The New Yorker exchanged words with Wells Towers.  Some of the words were really interesting and illuminating:

What’s your revision process like?

I tend to be a flash-and-burn reviser. After the collection was bought, I threw out two of the stories that were in the original manuscript, and then I completely tore down and rewrote over half the stories with different characters or different points of view. There is very little shared DNA between the draft that Farrar, Straus & Giroux bought and what we ended up publishing. I went a little bit crazy, but I think the stories are stronger for all the wrecking balls I brought. Even after my editor signed off on my radical decisions, I was still doing them, not from any editorial perspective, but more out of an anxiety and yearning to be better. And not wanting to commit.

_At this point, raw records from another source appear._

/-! ## Destinations -/

/-- Causes and wait of a destination of `k` words (R158, R167). -/
def dstCheck (w : Workgroup) (t : Thread) (d : Dst) (k : Nat) : List Cause × Bool :=
  match d with
  | .v n =>
    let ns := (List.range k).map (n.toNat + ·)
    if ns.any fun i => w.vregs ≤ i then ([{ code := 0x13 }], false) else ([], ns.any fun i => (vReg t i).st == .pending)
  | .o n => ([], ((List.range k).map (n.toNat + ·)).any fun i => (oReg t i).st == .pending)
  | _ => ([], false)

/-- A write of a g register by one lane: register, value, shadows. -/
structure GWrite where
  n : Nat
  val : W32
  sh : List W32

/-- The shadows of word `i` of a result whose components are lists of words. -/
def shOf (sh : List (List W32)) (i : Nat) : List W32 := sh.map fun l => l.getD i 0

/-- Writes a result to a v or o register or lr; a g register is left to the group (R170). -/
def writeDst (t : Thread) (d : Dst) (words : List W32) (bad : List Bool) (sh : List (List W32)) : Thread :=
  let reg := fun (i : Nat) => (⟨if bad.getD i false then .poison else .full, words.getD i 0, shOf sh i⟩ : Reg)
  match d with
  | .v n => (List.range words.length).foldl (fun t i => setV t (n.toNat + i) (reg i)) t
  | .o n => (List.range words.length).foldl (fun t i => setO t (n.toNat + i) (reg i)) t
  | _ => t

def gWrites (d : Dst) (words : List W32) (sh : List (List W32)) : List GWrite :=
  match d with
  | .g n => (List.range words.length).map fun i => ⟨n.toNat + i, words.getD i 0, shOf sh i⟩
  | _ => []

/-- lr takes the result of a word of the vector pipes (R160). -/
def writeLr (t : Thread) (words : List W32) (poison : Bool) (sh : List (List W32)) : Thread :=
  { t with lr := Word.pair (words.getD 0 0) (words.getD 1 0), lrPoison := poison,
           lrSh := sh.map fun l => Word.pair (l.getD 0 0) (l.getD 1 0) }

def dstRegs (d : Dst) (k : Nat) : List (Bool × Nat) :=
  match d with
  | .v n => (List.range k).map fun i => (false, n.toNat + i)
  | .o n => (List.range k).map fun i => (true, n.toNat + i)
  | _ => []

/-- Registers written or marked enter the undo log (R139, R178). -/
def touchRegs (s : State) (w : Workgroup) (t : Tid) (regs : List (Bool × Nat)) : State :=
  if !w.rcb.rollback && w.rcb.redund == 0 then s
  else
    let wi := ((getWarp s t.core t.slot).map (·.index)).getD 0
    regs.foldl (fun s r => if r.1 then s else (regGranules w.shadows wi r.2).foldl (fun s g => touchGranule s w.id g) s) s

/-- Sets a destination PENDING (R167). -/
def pendDst (t : Thread) (d : Dst) (k : Nat) : Thread :=
  match d with
  | .v n => (List.range k).foldl (fun t i => setV t (n.toNat + i) ⟨.pending, 0, []⟩) t
  | .o n => (List.range k).foldl (fun t i => setO t (n.toNat + i) ⟨.pending, 0, []⟩) t
  | _ => t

So he didn’t just sit down and write a perfect book?  And what was published was different from what was bought???

On his “process” (gag)

The trick is to will yourself into the hypnotic state where you believe your own language and your own story. You have to pare out distractions, especially the vast banality of the Internet, which I find lethal to fiction writing. Fiction is so much harder and scarier to write than nonfiction. It requires an enormous amount of concentration and faith to carve out that little bit of space into which you can insert a world that feels real.

I have a nonfiction desk and a fiction desk, and I’ve deliberately not gotten wireless Internet. In order to go online, I have to go over to the nonfiction desk. 

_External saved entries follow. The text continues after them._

-- ==== Sys2Proof/Machine/CrossLane.lean ====
section
/-! DEFINITION. Cross-lane words (R323, R325 to R332), their reduction trees (R234, R235), and TMOV (R411). -/

namespace Sys2Proof.Machine

def XLane.lane (x : XLane) : Nat := x.t.tid.lane

/-- The active lane with a number. -/
def laneOf (l : List XLane) (n : Nat) : Option XLane := l.find? fun x => x.lane == n

/-- A word whose lanes receive values of other lanes: POISON that a g register would receive is consumed (R163). -/
def crossMove (s : State) (l : List SrcSpec) (d : Dst) (lanes : List XLane) (f : XLane → AluOut) : State :=
  let bad := match d, lanes.head? with
    | .g _, some x => if (f x).bad.any id then some x else none
    | _, _ => none
  match bad with
  | some x => trapAll s (lanes.map fun x => x.t.tid) [(x.t.tid, { code := 0x50 })] []
  | none => crossWrite s l (some d) lanes f

/-- The value of lane `j` if it is active, else the lane's own (R327). -/
def fromLane (s : State) (k : Nat) (lanes : List XLane) (x : XLane) (j : Int) : AluOut :=
  let y := if 0 ≤ j ∧ j < 64 then (laneOf lanes j.toNat).getD x else x
  let v := opv y.vals 0
  { words := v.words.take k, sh := moveSh s x.w x.t k v, bad := v.bad.take k }

/-- The source lane of LANEX for lane `l` and the 32-bit pattern of its offset, or a signed amount (R327). -/
def lanexFrom (mode : LaneMode) (l : Nat) (o : Int) : Int :=
  match mode with
  | .abs => o
  | .rel => l + o
  | .xor => ((l ^^^ o.toNat : Nat) : Int)
  | .rot => (l + o) % 64

def execLanex (o : A1) (mode : LaneMode) (off : LaneOff) (w64 : Bool) (s : State) : Host.Outcome State Fault Refusal :=
  let k := wWords w64
  let signed := mode == .rel || mode == .rot
  let l := match off with
    | .reg b => [intSrc w64 o.a, intSrc false b]
    | .width .. => [intSrc w64 o.a]
  .next (crossLane s o.pg l o.d k 1 (fun _ _ => none) fun s lanes =>
    crossMove s l o.d lanes fun x =>
      let amount : Int := match off with
        | .reg _ => ival (!signed) 32 ((opv x.vals 1).nat false)
        | .width n neg => if neg then -((64 / 2 ^ n.toNat : Nat) : Int) else ((64 / 2 ^ n.toNat : Nat) : Int)
      fromLane s k lanes x (lanexFrom mode x.lane amount))

def execBcastl (o : A1) (b : Option Src) (w64 : Bool) (s : State) : Host.Outcome State Fault Refusal :=
  let k := wWords w64
  let l := match b with
    | some b => [intSrc w64 o.a, intSrc false b]
    | none => [intSrc w64 o.a]
  .next (crossLane s o.pg l o.d k 1 (fun _ _ => none) fun s lanes =>
    let j : Int := match b, lanes.head? with
      | some _, some m => (opv m.vals 1).nat false
      | none, some m => m.lane
      | _, none => 0
    crossMove s l o.d lanes fun x => fromLane s k lanes x j)

/-! ## Censuses (R328, R329) -/

def maskOf (lanes : List XLane) (p : XLane → Bool) : Word := laneMask ((lanes.filter p).map fun x => x.t.tid)

def execPcensus (pg : Guard) (c : Census) (n : BitVec 3) (neg : Bool) (s : State) : Host.Outcome State Fault Refusal :=
  let d := match c with
    | .mask d => d
    | .count d => d
    | _ => .zero
  let kd := match c with
    | .mask _ => 2
    | .count _ => 1
    | _ => 0
  .next (crossLane s pg [] d kd 0 (fun _ _ => none) fun s lanes =>
    let q := fun (x : XLane) => predBit x.t n.toNat != neg
    let pred := fun (p : BitVec 3) (b : Bool) => crossWrite s [] none lanes fun _ => { words := [], preds := [(p.toNat, b)] }
    match c with
    | .all p => pred p (lanes.all q)
    | .any p => pred p (lanes.any q)
    | .same p => pred p (lanes.all q || !lanes.any q)
    | .mask d => crossWrite s [] (some d) lanes fun _ => { words := wordsOf 2 (maskOf lanes q).toNat }
    | .count d => crossWrite s [] (some d) lanes fun _ => { words := wordsOf 1 (lanes.filter q).length })

def execActmask (pg : Guard) (d : Dst) (s : State) : Host.Outcome State Fault Refusal :=
  .next (crossLane s pg [] d 2 0 (fun _ _ => none) fun s lanes =>
    crossWrite s [] (some d) lanes fun _ => { words := wordsOf 2 (maskOf lanes fun _ => true).toNat })

/-- R236. -/
def keyMatch (f w64 : Bool) (a b : Nat) : Bool :=
  if f then (if w64 then (Fmt.b64.decode a).eq (Fmt.b64.decode b) else (Fmt.b32.decode a).eq (Fmt.b32.decode b)) else a == b

def execMatchL (o : A1) (f w64 : Bool) (s : State) : Host.Outcome State Fault Refusal :=
  let l : List SrcSpec := [⟨o.a, wWords w64, if f then .fl (if w64 then .b64 else .b32) else .int⟩]
  .next (crossLane s o.pg l o.d 2 0 (fun _ _ => none) fun s lanes =>
    crossWrite s l (some o.d) lanes fun x =>
      { words := wordsOf 2 (maskOf lanes fun y => keyMatch f w64 ((opv y.vals 0).nat w64) ((opv x.vals 0).nat w64)).toNat })

/-! ## Reductions (R234, R330) -/

/-- A node of the tree: pattern and the tangents of the active components, in their order. -/
structure RNode where
  val : Nat
  tan : List Nat

def redFmt (w64 : Bool) : Fmt := if w64 then .b64 else .b32

/-- The floating operation of a Combine. -/
def redFloat (op : RedOp) (f : Fmt) : Option FOp :=
  match op with
  | .fadd => some (fAdd f)
  | .fmin => some (fMinMax f false false)
  | .fmax => some (fMinMax f true false)
  | .fminp => some (fMinMax f false true)
  | .fmaxp => some (fMinMax f true true)
  | _ => none

def redInt (op : RedOp) (u : Bool) (w a b : Nat) : Nat :=
  match op with
  | .min => minW u w a b
  | .max => maxW u w a b
  | .and => a &&& b
  | .or => a ||| b
  | _ => addW false false w a b

/-- Combine (R234): one rounding, in rnd. -/
def combine (op : RedOp) (rnd : Rnd) (u w64 : Bool) (x y : RNode) : RNode × Flags :=
  let f := redFmt w64
  match redFloat op f with
  | none => (⟨redInt op u (wBits w64) x.val y.val, []⟩, 0)
  | some o =>
    let m : RMode := ⟨rnd, 0⟩
    let r := o.op m [x.val, y.val]
    let ts := match o.tan with
      | none => []
      | some tan => (List.zip x.tan y.tan).map fun t => match tan (rnd == .rd) [x.val, y.val] r.bits [t.1, t.2] with
        | .pat z => z
        | .real z => (f.round m z).bits
    (⟨r.bits, ts⟩, r.flags)

/-- Identity(op) (R234). -/
def identity (op : RedOp) (u w64 : Bool) : Nat :=
  let w := wBits w64
  let f := redFmt w64
  match op with
  | .add => 0
  | .min => if u then 2 ^ w - 1 else 2 ^ (w - 1) - 1
  | .max => if u then 0 else 2 ^ (w - 1)
  | .and => 2 ^ w - 1
  | .or => 0
  | .fadd => signBit f
  | .fmin => f.inf false
  | .fminp => f.inf false
  | .fmax => f.inf true
  | .fmaxp => f.inf true

/-- The positional tree: `n` levels, over 2^n nodes. -/
def redTree (f : RNode → RNode → RNode × Flags) : Nat → List RNode → Flags → RNode × Flags
  | 0, l, fl => (l.headD ⟨0, []⟩, fl)
  | n + 1, l, fl =>
    let r := List.zipWith f (l.take (2 ^ n)) (l.drop (2 ^ n))
    redTree f n (r.map (·.1)) (r.foldl (fun a x => a ||| x.2) fl)

/-- The scan: after a step of distance `d`, each position from `d` on combines with the one `d` below it. -/
def scanTree (f : RNode → RNode → RNode × Flags) : Nat → Nat → List RNode → Flags → List RNode × Flags
  | 0, _, l, fl => (l, fl)
  | n + 1, d, l, fl =>
    let r := List.zipWith f l (l.drop d)
    scanTree f n (2 * d) (l.take d ++ r.map (·.1)) (r.foldl (fun a x => a ||| x.2) fl)

/-- The 64 leaves: the active lanes' operands, and identities. -/
def leaves (id : Nat) (comps : List Nat) (k : Nat) (lanes : List XLane) : List RNode :=
  (List.range 64).map fun i => match laneOf lanes i with
    | none => ⟨id, comps.map fun _ => 0⟩
    | some x =>
      let v := opv x.vals 0
      ⟨wordsNat (v.words.take k), comps.map fun j => wordsNat ((v.sh.getD (j - 1) []).take k)⟩

def redComps (s : State) (op : RedOp) (lanes : List XLane) : List Nat :=
  if (redFloat op .b32).isNone then [] else (lanes.head?.map fun x => dualComps s x.w x.t).getD []

def nodeOut (k : Nat) (comps : List Nat) (x : XLane) (n : RNode) (fl : Flags) : AluOut :=
  { words := wordsOf k n.val, sh := compsToSh k x.w.shadows (List.zip comps n.tan), flags := fl }

def redKind (op : RedOp) (w64 : Bool) : OpK := if (redFloat op .b32).isNone then .int else .fl (redFmt w64)

def execRedls (o : A1) (op : RedOp) (rnd : Rnd) (u w64 : Bool) (s : State) : Host.Outcome State Fault Refusal :=
  let k := wWords w64
  let l : List SrcSpec := [⟨o.a, k, redKind op w64⟩]
  .next (crossLane s o.pg l o.d k 0 (fun _ _ => none) fun s lanes =>
    let comps := redComps s op lanes
    let r := redTree (combine op rnd u w64) 6 (leaves (identity op u w64) comps k lanes) 0
    crossWrite s l (some o.d) lanes fun x => nodeOut k comps x r.1 r.2)

def execScan (o : A1) (op : RedOp) (rnd : Rnd) (u excl w64 : Bool) (s : State) : Host.Outcome State Fault Refusal :=
  let k := wWords w64
  let l : List SrcSpec := [⟨o.a, k, redKind op w64⟩]
  .next (crossLane s o.pg l o.d k 0 (fun _ _ => none) fun s lanes =>
    let comps := redComps s op lanes
    let id : RNode := ⟨identity op u w64, comps.map fun _ => 0⟩
    let r := scanTree (combine op rnd u w64) 6 1 (leaves id.val comps k lanes) 0
    crossWrite s l (some o.d) lanes fun x =>
      nodeOut k comps x (if excl then (if x.lane = 0 then id else r.1.getD (x.lane - 1) id) else r.1.getD x.lane id) r.2)

/-- REDIDX: `a` ranks before `b` (R235); a pair is value and index. -/
def idxBefore (max f u : Bool) (a b : Nat × Nat) : Bool :=
  let x := Fmt.b32.decode a.1
  let y := Fmt.b32.decode b.1
  let better := fun (p q : Nat × Nat) =>
    if f then
      (let x := Fmt.b32.decode p.1
       let y := Fmt.b32.decode q.1
       if x.isNan then false else if y.isNan then true else if max then y.lt x else x.lt y)
    else if max then decide (ival u 32 q.1 < ival u 32 p.1) else decide (ival u 32 p.1 < ival u 32 q.1)
  if f && x.isNan && y.isNan then decide (a.2 < b.2)
  else better a b || (!better b a && decide (a.2 < b.2))

def execRedidx (o : A2) (max f u : Bool) (s : State) : Host.Outcome State Fault Refusal :=
  let l : List SrcSpec := [⟨o.a, 1, if f then .fl .b32 else .int⟩, ⟨o.b, 1, .int⟩]
  .next (crossLane s o.pg l o.d 2 0 (fun _ _ => none) fun s lanes =>
    let pair := fun (x : XLane) => ((opv x.vals 0).nat false, (opv x.vals 1).nat false)
    match lanes with
    | [] => s
    | x0 :: rest =>
      let best := rest.foldl (fun b x => if idxBefore max f u (pair x) (pair b) then x else b) x0
      let inv : Flags := if f && lanes.any fun x => (Fmt.b32.decode (pair x).1).sig then 1 else 0
      crossWrite s l (some o.d) lanes fun x =>
        { words := [BitVec.ofNat 32 (pair best).1, BitVec.ofNat 32 (pair best).2],
          sh := if f then (moveSh s x.w x.t 1 (opv best.vals 0)).map fun c => c ++ [0] else [], flags := inv })

/-! ## AMAX (R323) -/

def fmaxB32 : List Nat → FRes := fun l => (fMinMax .b32 true false).op .rn l

/-- The running maximum of one lane. -/
def amaxVal (fmt : FFmt) (a b : Nat) : FRes :=
  let f := ffmt fmt
  let wide := fun off => Fmt.b32.round .rn ((f.decode (part f a off % signBit f)))
  match fmt with
  | .f32 => fmaxB32 [a % 2 ^ 31, b]
  | _ =>
    let x := wide 0
    let y := wide 16
    let m := fmaxB32 [x.bits, y.bits]
    let r := fmaxB32 [m.bits, b]
    ⟨r.bits, (x.flags ||| y.flags ||| r.flags) &&& 1⟩

def execAmax (o : A2) (fmt : FFmt) (lanes_ : Bool) (s : State) : Host.Outcome State Fault Refusal :=
  let l : List SrcSpec := [⟨o.a, 1, if fmt = .f32 then .fl .b32 else .pkf (ffmt fmt)⟩, ⟨o.b, 1, .fl .b32⟩]
  let own := fun (v : List Opv) => amaxVal fmt ((opv v 0).nat false) ((opv v 1).nat false)
  if lanes_ then
    .next (crossLane s o.pg l o.d 1 0 (fun _ _ => none) fun s lanes =>
      let ls := (List.range 64).map fun i => (⟨((laneOf lanes i).map fun x => (own x.vals).bits).getD 0, []⟩ : RNode)
      let r := redTree (combine .fmax .rn false false) 6 ls 0
      crossWrite s l (some o.d) lanes fun x => { words := wordsOf 1 r.1.val, flags := (own x.vals).flags ||| (r.2 &&& 1) })
  else
    .next (aluWord s o.pg l (some o.d) 1 fun _ _ _ v => { words := wordsOf 1 (own v).bits, flags := (own v).flags })

/-! ## TMOV (R411) -/

/-- Component `js` of an operand as read: words of the primal or a tangent. -/
def compWords (v : Opv) (j k : Nat) : List W32 :=
  if j = 0 then v.words.take k else (List.range k).map fun i => (v.sh.getD (j - 1) []).getD i 0

/-- Writes one component of a register and leaves the others. -/
def setComp (r : Reg) (shadows j : Nat) (x : W32) (poison : Bool) : Reg :=
  { r with st := if poison then .poison else r.st,
           sh := (List.range shadows).map fun i => if i + 1 = j then x else r.sh.getD i 0 }

def execTmov (o : A1) (js jd : BitVec 3) (w64 : Bool) (s : State) : Host.Outcome State Fault Refusal :=
  let k := wWords w64
  let l := [intSrc w64 o.a]
  let none_ : Workgroup → List Cause := fun w => if w.shadows < js.toNat ∨ w.shadows < jd.toNat then [{ code := 0x16 }] else []
  let bad := gPoison s o.pg l o.d fun _ w _ => none_ w
  .next (perLane s o.pg fun s w t =>
    let regs := dstRegs o.d k
    let get := fun (r : Bool × Nat) => if r.1 then oReg t r.2 else vReg t r.2
    let dead : List Cause := if jd ≠ 0 ∧ regs.any fun r => (get r).st == .dead then [{ code := 0x11 }] else []
    withSrcs s w t l o.d k (fun _ => none_ w ++ dead) fun vals pops =>
      let v := opv vals 0
      let words := compWords v js.toNat k
      if jd = 0 then propRetire s w t l pops o.d bad { words := words, bad := v.bad }
      else
        let t1 := takeSources t l pops
        let (words, t2) := disturb w t1 words true
        let t3 := (List.range k).foldl (fun (t : Thread) i => match regs[i]? with
          | none => t
          | some (isO, n) =>
            if isO then setO t n (setComp (get (isO, n)) w.shadows jd.toNat (words.getD i 0) (v.bad.getD i false))
            else setV t n (setComp (get (isO, n)) w.shadows jd.toNat (words.getD i 0) (v.bad.getD i false))) t2
        let t4 := writeLr t3 words v.poison []
        (touchRegs (modT s t.tid fun _ => t4) w t.tid (markedRegs l ++ regs), .retire []))

end Sys2Proof.Machine
end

Wait, other people’s writing is crippled, or preempted, by the internet?  As much as want other people to not be haunted by this problem, it’s always a bit reassuring to know I’m not that only one suffering.  The internet is a cruel mistress, but at least she’s a fair one.

I don’t know where this came from, but somewhere along the way he said

With fiction, there’s no reason why everything you write shouldn’t be amazing. Nobody’s stopping you from making up better stuff.

We just went over this.  Someone is!  It’s the internet!  

Okay, fine, you’re right.  If that’s not a wise kick-in-the-ass, I don’t know what is.